Find semi perimeter and Area of triangle in terms of $d_1,d_2,d_3,R$ and $|D|$.

Question

For $i=1,2,3$ ; Let $L_i=\{(x,y):x\cos\theta_i+y\sin\theta_i=1\}$ , $A,B$ and $C$ are intersections of $(L_2,L_3),(L_3,L_1)$ and $(L_1,L_2)$ respectively. And $d_1,d_2$ and $d_3$ are lengths of altitudes of the triangle from $A,B$ and $C$, respectively. It is given that $A,B$ and $C$ defined above are real points and D=$\begin{bmatrix} \cos\theta_1 & \sin\theta_1& 1 \\ \cos\theta_2& \sin\theta_2& 1 \\\cos\theta_3& \sin\theta_3& 1 \end{bmatrix}$ , $|D|\ne0$ , R is the circumradius of triangle ABC . Find the semi perimeter and Area of triangle in terms of $d_1,d_2,d_3,R$ and $|D|$.

My attempt :

I calculated the co-ordinates of $A,B$ and $C$ , and side lengths of the triangle in terms of $\theta_i$ , and also calculated value of $|D|$ , then I got the desired result after plugging in the gigantic values . But I noticed that D is the matrix formed by coefficients of lines $L_i$ so i think there might be some geometric significance to that matrix , and my intuition says that there must be a substantially less hectic way to solve it with the help of that , because the way I have solved it is too lengthy .

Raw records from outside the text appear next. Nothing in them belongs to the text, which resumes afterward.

/-! ### Payload fields (R8, R641) -/

def u8 (p : List Byte) (i : Nat) : Nat := (p.getD i 0).toNat
def u16 (p : List Byte) (i : Nat) : Nat := leVal ((p.drop i).take 2)
def u32 (p : List Byte) (i : Nat) : Nat := leVal ((p.drop i).take 4)
def u64 (p : List Byte) (i : Nat) : Nat := leVal ((p.drop i).take 8)
def i16 (p : List Byte) (i : Nat) : Int := fromField 16 (u16 p i)
def i32 (p : List Byte) (i : Nat) : Int := fromField 32 (u32 p i)

/-- A reserved field of bytes a to b - 1 is not 0 (R10): the offset it is reported at, and whether it fails. -/
def resv (p : List Byte) (a b : Nat) : Nat × Bool := (a, ((p.drop a).take (b - a)).any (· ≠ 0))
/-- The interface level in force: the pin, else the highest the image serves (R89). -/
def State.level_ (s : State) : Nat := if s.trust.pinned = 0 then s.trust.ifMax else s.trust.pinned
/-- Whether the image serves the pinned level in force (R615). -/
def State.pinServed (s : State) : Bool :=
  decide (s.trust.pinned = 0 ∨ (s.trust.ifMin ≤ s.trust.pinned ∧ s.trust.pinned ≤ s.trust.ifMax))

/-- Erased flash reads 0xFF. -/
def flashBlank : Byte := 0xFF
def State.flash (s : State) (d : Nat) : List Host.Cell := if d = 0 then s.flash0 else s.flash1
def State.flashRead (s : State) (d a n : Nat) : List Byte := Mem.readBytes flashBlank (s.flash d) a n
/-- A pattern bank of a device (R591). -/
def bankBytes : Nat := 8388608
def bankBase (b : Nat) : Nat := 0x2000000 + bankBytes * b

/-- A field of `n` bytes, or a value above 0, introduced at level `l` is not 0 on a unit at a lower level (R664). -/
def State.fromLevel (s : State) (l : Nat) (p : List Byte) (a n : Nat) : Nat × Bool :=
  (a, decide (s.level_ < l) && ((p.drop a).take n).any (· ≠ 0))
/-- A value at offset `a` outside lo to hi. -/
def outside (a v lo hi : Nat) : Nat × Bool := (a, decide (v < lo ∨ hi < v))

/-! ### Command index (R663, R664) -/

inductive Scope where
  | p | u | l | r
  deriving DecidableEq, Repr

/-- A row of *Command index*: opcode, control class, AF only, scope, timed allowed, cost, level. -/
structure CmdInfo where
  op : Nat
  control : Bool
  af : Bool
  scope : Scope
  timed : Bool
  cost : Nat
  level : Nat
  deriving DecidableEq, Repr

def cmdIndex1 : List CmdInfo :=
  [⟨0x0000, false, false, .l, false, 1, 1⟩, ⟨0x0101, false, false, .l, false, 2, 1⟩, ⟨0x0102, false, false, .l, false, 2, 1⟩,
   ⟨0x0104, false, true, .l, false, 8, 1⟩, ⟨0x0110, false, true, .u, false, 32, 1⟩, ⟨0x0111, false, true, .u, false, 32, 1⟩,
   ⟨0x0112, false, true, .u, false, 4, 1⟩, ⟨0x0113, false, true, .p, false, 8, 3⟩, ⟨0x0120, false, true, .u, false, 16, 1⟩,
   ⟨0x0121, false, true, .u, false, 64, 1⟩, ⟨0x0310, false, false, .p, false, 8, 2⟩, ⟨0x0311, false, false, .p, false, 2, 2⟩,
   ⟨0x0312, false, false, .r, false, 2, 2⟩, ⟨0x0410, false, false, .p, true, 4, 1⟩, ⟨0x0411, false, false, .p, true, 8, 1⟩,
   ⟨0x0412, true, false, .p, true, 0, 1⟩, ⟨0x0413, false, false, .p, true, 8, 3⟩, ⟨0x0414, false, false, .r, false, 2, 1⟩,
   ⟨0x0415, false, false, .p, false, 4, 1⟩, ⟨0x0421, false, false, .p, true, 8, 1⟩, ⟨0x0422, false, false, .p, true, 8, 1⟩,
   ⟨0x0423, false, false, .p, true, 8, 1⟩, ⟨0x0501, false, false, .r, false, 2, 1⟩, ⟨0x0502, false, false, .p, false, 4, 1⟩,
   ⟨0x0530, true, false, .p, false, 0, 2⟩, ⟨0x0541, false, false, .r, false, 4, 1⟩, ⟨0x0601, false, false, .p, false, 4, 1⟩,
   ⟨0x0602, false, false, .r, false, 16, 1⟩, ⟨0x0604, false, false, .r, false, 2, 1⟩, ⟨0x0605, false, true, .p, false, 16, 3⟩,
   ⟨0x0606, false, true, .l, false, 16, 1⟩]

def cmdIndex2 : List CmdInfo :=
  [⟨0x0701, false, false, .r, false, 2, 1⟩, ⟨0x0702, false, false, .l, false, 2, 1⟩, ⟨0x0703, false, true, .u, false, 4, 1⟩,
   ⟨0x0704, false, true, .l, false, 8, 3⟩, ⟨0x0705, false, false, .r, false, 16, 1⟩, ⟨0x0801, false, false, .r, false, 2, 1⟩,
   ⟨0x0802, false, true, .u, false, 16, 1⟩, ⟨0x0810, false, true, .u, false, 8, 1⟩, ⟨0x0811, false, false, .p, true, 8, 2⟩,
   ⟨0x0820, false, false, .r, false, 2, 1⟩, ⟨0x0901, false, false, .r, false, 2, 1⟩, ⟨0x0902, false, true, .u, false, 8, 1⟩,
   ⟨0x0910, false, false, .r, false, 2, 1⟩, ⟨0x0911, false, true, .u, false, 16, 1⟩, ⟨0x0A01, false, false, .r, false, 16, 1⟩,
   ⟨0x0A02, false, false, .r, false, 16, 1⟩, ⟨0x0A03, false, false, .l, false, 8, 2⟩, ⟨0x0A04, false, true, .l, false, 4, 1⟩,
   ⟨0x0B01, false, false, .r, false, 2, 1⟩, ⟨0x0B02, false, true, .u, false, 16, 1⟩, ⟨0x0B03, false, true, .u, false, 8, 1⟩]

def cmdIndex3 : List CmdInfo :=
  [⟨0x0C01, false, true, .p, false, 16, 1⟩, ⟨0x0C02, false, false, .r, false, 2, 1⟩, ⟨0x0C03, false, true, .p, true, 8, 1⟩,
   ⟨0x0C10, true, false, .u, false, 0, 1⟩, ⟨0x0C11, false, true, .u, true, 8, 1⟩, ⟨0x0C12, false, false, .r, false, 2, 1⟩,
   ⟨0x0C13, false, true, .u, true, 4, 1⟩, ⟨0x0D01, false, false, .p, false, 8, 1⟩, ⟨0x0D02, false, true, .p, false, 8, 1⟩,
   ⟨0x0D03, false, false, .p, false, 8, 1⟩, ⟨0x0D04, false, false, .r, false, 2, 1⟩, ⟨0x0D05, false, false, .r, false, 16, 1⟩,
   ⟨0x0E01, false, true, .l, false, 16, 1⟩, ⟨0x0E10, false, false, .r, false, 2, 1⟩, ⟨0x0F01, false, false, .r, false, 2, 1⟩,
   ⟨0x0F02, false, true, .l, false, 16, 1⟩, ⟨0x0F03, false, true, .l, false, 64, 1⟩, ⟨0x0F04, false, true, .u, false, 16, 1⟩,
   ⟨0x0F05, false, true, .l, false, 8, 1⟩, ⟨0x0F06, false, true, .u, false, 4, 1⟩, ⟨0x0F10, false, false, .l, false, 4, 3⟩,
   ⟨0x0F11, false, false, .r, false, 2, 1⟩, ⟨0x0F20, false, true, .u, false, 16, 2⟩, ⟨0x0F21, false, true, .u, false, 32, 2⟩]

def cmdInfo (op : Nat) : Option CmdInfo :=
  (cmdIndex1 ++ cmdIndex2 ++ cmdIndex3).find? (fun (c : CmdInfo) => decide (c.op = op))

/-! ### Start of a command -/

/-- The busy slots submitted before slot `k`. -/
def earlier (k : Nat) : List Nat → List Nat
  | [] => []
  | x :: t => if x = k then [] else x :: earlier k t

/-- Whether fences or order hold the command in a slot (R69, R648). -/
def State.heldBack (s : State) (mb k : Nat) : Bool :=
  let c := s.slotC (slotKey mb k)
  let pre := earlier k (s.mbx mb).order
  (flagBit c 0 && !pre.isEmpty) || pre.any (fun j => flagBit (s.slotC (slotKey mb j)) 1) ||
    (flagBit c 2 && pre.any (fun j => decide (c.orderedAfter = some (s.slotC (slotKey mb j)).sub)))

/-- Whether an opcode is control class (R74); every other is bulk class. -/
def isControl (op : Nat) : Bool := (cmdInfo op).any (·.control)
def costOf (op : Nat) : Nat := ((cmdInfo op).map (·.cost)).getD 0

/-- Bulk commands started across all mailboxes (R80). -/
def State.inFlight (s : State) : Nat :=
  (s.slots.filter (fun x => decide (x.2.phase = .started) && !isControl x.2.opcode)).length

/-- A command of *Command index* of a class that waits for nothing but its turn (R60, R69, R76). -/
def State.mayStart (s : State) (control : Bool) (mb k : Nat) : Bool :=
  let c := s.slotC (slotKey mb k)
  decide (c.phase = .waiting) && s.assigned mb && !s.heldBack mb k && !s.ringFull mb && (s.mbx mb).cqWait.isEmpty &&
    (cmdInfo c.opcode).any (fun i => i.control == control) && (!control || decide ((s.mbx mb).tokens ≠ 0))

/-- The participants with a command of a class that could start (R75, R78). -/
def State.ready (s : State) (control : Bool) : List Nat :=
  (s.mbxs.filter (fun x => x.2.order.any (s.mayStart control x.1))).map (·.1)

/-- How far participant `p` stands behind participant `t` in the round of the 256 VIs and the AF (R75). -/
def turnsFrom (t p : Nat) : Nat := (p + 256 - t) % 257

/-- Whether the participant that bulk dispatch serves has a command that its deficit covers (R78). -/
def State.turnHeld (s : State) : Bool :=
  (s.mbx s.bulkTurn).order.any (fun j => s.mayStart false s.bulkTurn j &&
    decide (costOf (s.slotC (slotKey s.bulkTurn j)).opcode ≤ (s.mbx s.bulkTurn).deficit))

/-- Whether a command of cost `cost` of a participant is the one bulk dispatch serves next (R78, R79): of the participant
whose turn it is while its deficit covers a command of it, else of the next participant with bulk work in the round. -/
def State.bulkServed (s : State) (mb cost : Nat) : Bool :=
  if s.turnHeld then decide (mb = s.bulkTurn ∧ cost ≤ (s.mbx mb).deficit)
  else (s.ready false).all (fun q => decide (turnsFrom s.bulkTurn mb ≤ turnsFrom s.bulkTurn q))

/-- Whether it is a command's turn: control-class commands one of each participant in a round, before every bulk command
(R75); bulk commands by deficit round robin (R78). -/
def State.served (s : State) (mb : Nat) (i : CmdInfo) : Bool :=
  if i.control then (s.ready true).all (fun q => decide (turnsFrom s.ctrlTurn mb ≤ turnsFrom s.ctrlTurn q))
  else (s.ready true).isEmpty && s.bulkServed mb i.cost

/-- A mailbox has bulk work waiting but for the command in slot `k` (R78). -/
def State.moreBulk (s : State) (mb k : Nat) : Bool :=
  (s.mbx mb).order.any (fun j => decide (j ≠ k) && decide ((s.slotC (slotKey mb j)).phase = .waiting) &&
    !isControl (s.slotC (slotKey mb j)).opcode)

/-- The command in slot `k` starts at its turn: its phase, its token (R76) or its cost (R78, R660). The refill of a full
bucket counts from the token taken (DESIGN CHOICE, log 154). Of a command that cannot start yet, the answer is none: it
waits, with cq_full or ctrl_throttled set where R60 and R76 say so. -/
def State.begin (s : State) (mb k op : Nat) : State × Option CmdSlot :=
  let c := s.slotC (slotKey mb k)
  if c.phase ≠ .waiting ∨ c.opcode ≠ op ∨ !s.assigned mb ∨ s.heldBack mb k then (s, none)
  else if s.ringFull mb || !(s.mbx mb).cqWait.isEmpty then (s.flag (VI_STATUS_cq_full mb), none)
  else
    let start := fun (s : State) => s.updSlotC (slotKey mb k) (fun x => { x with phase := .started })
    match cmdInfo op with
    | some i =>
      if i.control then
        if (s.mbx mb).tokens = 0 then
          (s.flag (VI_STATUS_ctrl_throttled mb), none)
        else if !s.served mb i then (s, none)
        else (start ({ s with ctrlTurn := mb }.updMbx mb (fun m => { m with
          tokens := m.tokens - 1, tokenAt := if m.tokens = 4 then s.ct else m.tokenAt })), some c)
      else if 1024 ≤ s.inFlight || !s.served mb i then (s, none)
      else
        let quantum := if s.turnHeld then 0 else 64
        (start ({ s with bulkTurn := mb }.updMbx mb (fun m => { m with
          deficit := if s.moreBulk mb k then m.deficit + quantum - i.cost else 0 })), some c)
    | none => (start s, some c)

/-! ### Submission (R64 to R70, R676) -/

/-- A mailbox that takes submissions: open since R638, of an assigned VI or the AF (R706), on a unit that runs. -/
def State.mailboxOpen (s : State) (mb : Nat) : Bool :=
  s.rst.mbxOpen && !s.rst.held && decide (s.unit ≠ 0) && s.assigned mb

/-- Submitted commands take the mailbox's next numbers in turn, and each ordered one follows the last (R69). -/
def State.numberSubs (s : State) (mb : Nat) (l : List Nat) : State :=
  l.foldl (fun (s : State) (j : Nat) =>
    let m := s.mbx mb
    (s.updSlotC (slotKey mb j) (fun x => { x with sub := m.subs + 1, orderedAfter := m.lastOrdered })).updMbx mb (fun x => { x with
      subs := x.subs + 1, lastOrdered := if flagBit (s.slotC (slotKey mb j)) 2 then some (m.subs + 1) else x.lastOrdered })) s

/-- The commands of the end of an order that MGMT cells submitted in this cycle: a PCIe doorbell of the cycle comes before
them (R50). -/
def State.mgmtTail (s : State) (mb : Nat) (order : List Nat) : List Nat :=
  (order.reverse.takeWhile (fun j =>
    let c := s.slotC (slotKey mb j)
    decide (c.phase = .waiting ∧ c.acceptedAt = s.ct) && c.viaPort.isSome)).reverse

/-- A slot is accepted with the bytes that reached the ML8192 before its doorbell: it is busy and takes its place in the
order. A handle of another slot or generation is stale (R66); a generation that would return within 1 s is
busy (R68). -/
def State.submit (s : State) (mb k : Nat) (bytes : List Byte) (via : Option Nat) : State :=
  let order := (s.mbx mb).order
  let tail := if via.isSome then [] else s.mgmtTail mb order
  let head := order.take (order.length - tail.length)
  -- a mailbox that gains bulk work had no deficit (R78)
  let s := if s.moreBulk mb 64 then s else s.updMbx mb (fun m => { m with deficit := 0 })
  let s := s.updSlotC (slotKey mb k) (fun x => { x with
    phase := .waiting, bytes := bytes, acceptedAt := s.ct, viaPort := via })
  let s : State := match tail with
    | j :: _ => s.updMbx mb (fun m => { m with
        subs := (s.slotC (slotKey mb j)).sub - 1, lastOrdered := (s.slotC (slotKey mb j)).orderedAfter })
    | [] => s
  let s := s.numberSubs mb (k :: tail)
  let s := (s.updMbx mb (fun m => { m with order := head ++ k :: tail })).setB (VI_SLOT_BUSY_bit mb k) true
  let c := s.slotC (slotKey mb k)
  let h := c.handle
  if h % 2 ^ 18 ≠ c.gen ∨ h / 2 ^ 18 % 64 ≠ k ∨ h / 2 ^ 24 ≠ mb % 256 then s.finish mb k 5 0xFFFF 0
  else if c.left.any (fun g => decide (g.1 = (c.gen + 1) % 2 ^ 18 ∧ s.ct < g.2 + sec 1)) then s.finish mb k 2 1 0
  else s

/-! ### Checks 3 to 8 (R645) -/

/-- What a command's payload chapter adds to the checks: rights beyond AF (4), failing fields (6), the ports of
scope P (7) and a resource not free (8). -/
structure Checks where
  denied : Bool := false
  bad : List (Nat × Bool) := []
  ports : List Nat := []
  busy : Option Nat := none
  notOwner : Bool := false

/-- The lowest failing offset. -/
def lowestBad (l : List (Nat × Bool)) : Option Nat :=
  (l.filter (·.2)).foldl (fun a x => match a with
    | none => some x.1
    | some o => some (Nat.min o x.1)) none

So could someone please tell me a better way of solving this question , that'll be a great help.

Thanks !

Answer 1

Let $(x_i,y_i)$ (vertices of $ABC$) be the intersection of $L_j$’s with $j\neq i$ for $i=1,2,3$. The area of the triangle is half of the absolute value of the determinant $$\left|\begin{array}{ccc}x_1&y_1&1\\ x_2&y_2&1\\ x_3&y_3&1\end{array}\right|.$$ Now the key observation is that $$\left[\begin{array}{ccc}x_1&y_1&1\\ x_2&y_2&1\\ x_3&y_3&1\end{array}\right]\left[\begin{array}{ccc}\cos \theta_1&\cos\theta_2&\cos\theta_3\\ \sin\theta_1&\sin\theta_2&\sin\theta_3\\ -1&-1&-1\end{array}\right|={\rm diag}(\pm d_1,\pm d_2,\pm d_3),\quad (1)$$ where the last matrix is diagonal. This follows from the distance formula from $(x_i,y_i)$ to $L_j$, namely $$d((x_i,y_i),L_j)=\frac{|x_i\cos\theta_j+\sin\theta_j-1|}{\sqrt{\cos^2\theta_i+\sin^2\theta_i}}=\delta_{ij}d_i.$$ The second important observation is that $$d((0,0),L_i)=1$$ showing that $(0,0)$ is the incenter of triangle $ABC$ with inradius $1$. Now the rest is standard. Let’s denote the area of $ABC$ by $\Delta$. Then from (1), one has $$2\Delta\cdot|D|=d_1d_2d_3,$$ so $$\Delta=\frac{d_1d_2d_3}{2|D|}.$$ Then use the fact that $$\Delta=\frac{abc}{4R}=sr$$ and $$a=\frac{2\Delta}{d_1},b=\frac{2\Delta}{d_2},c=\frac{2\Delta}{d_3}$$ to finish up, where $R$ (resp. $r=1$) is the circumradius (resp. inradius) of $ABC$, $a,b,c,$ the side lengths and $s$ is the semiperimeter of $ABC$.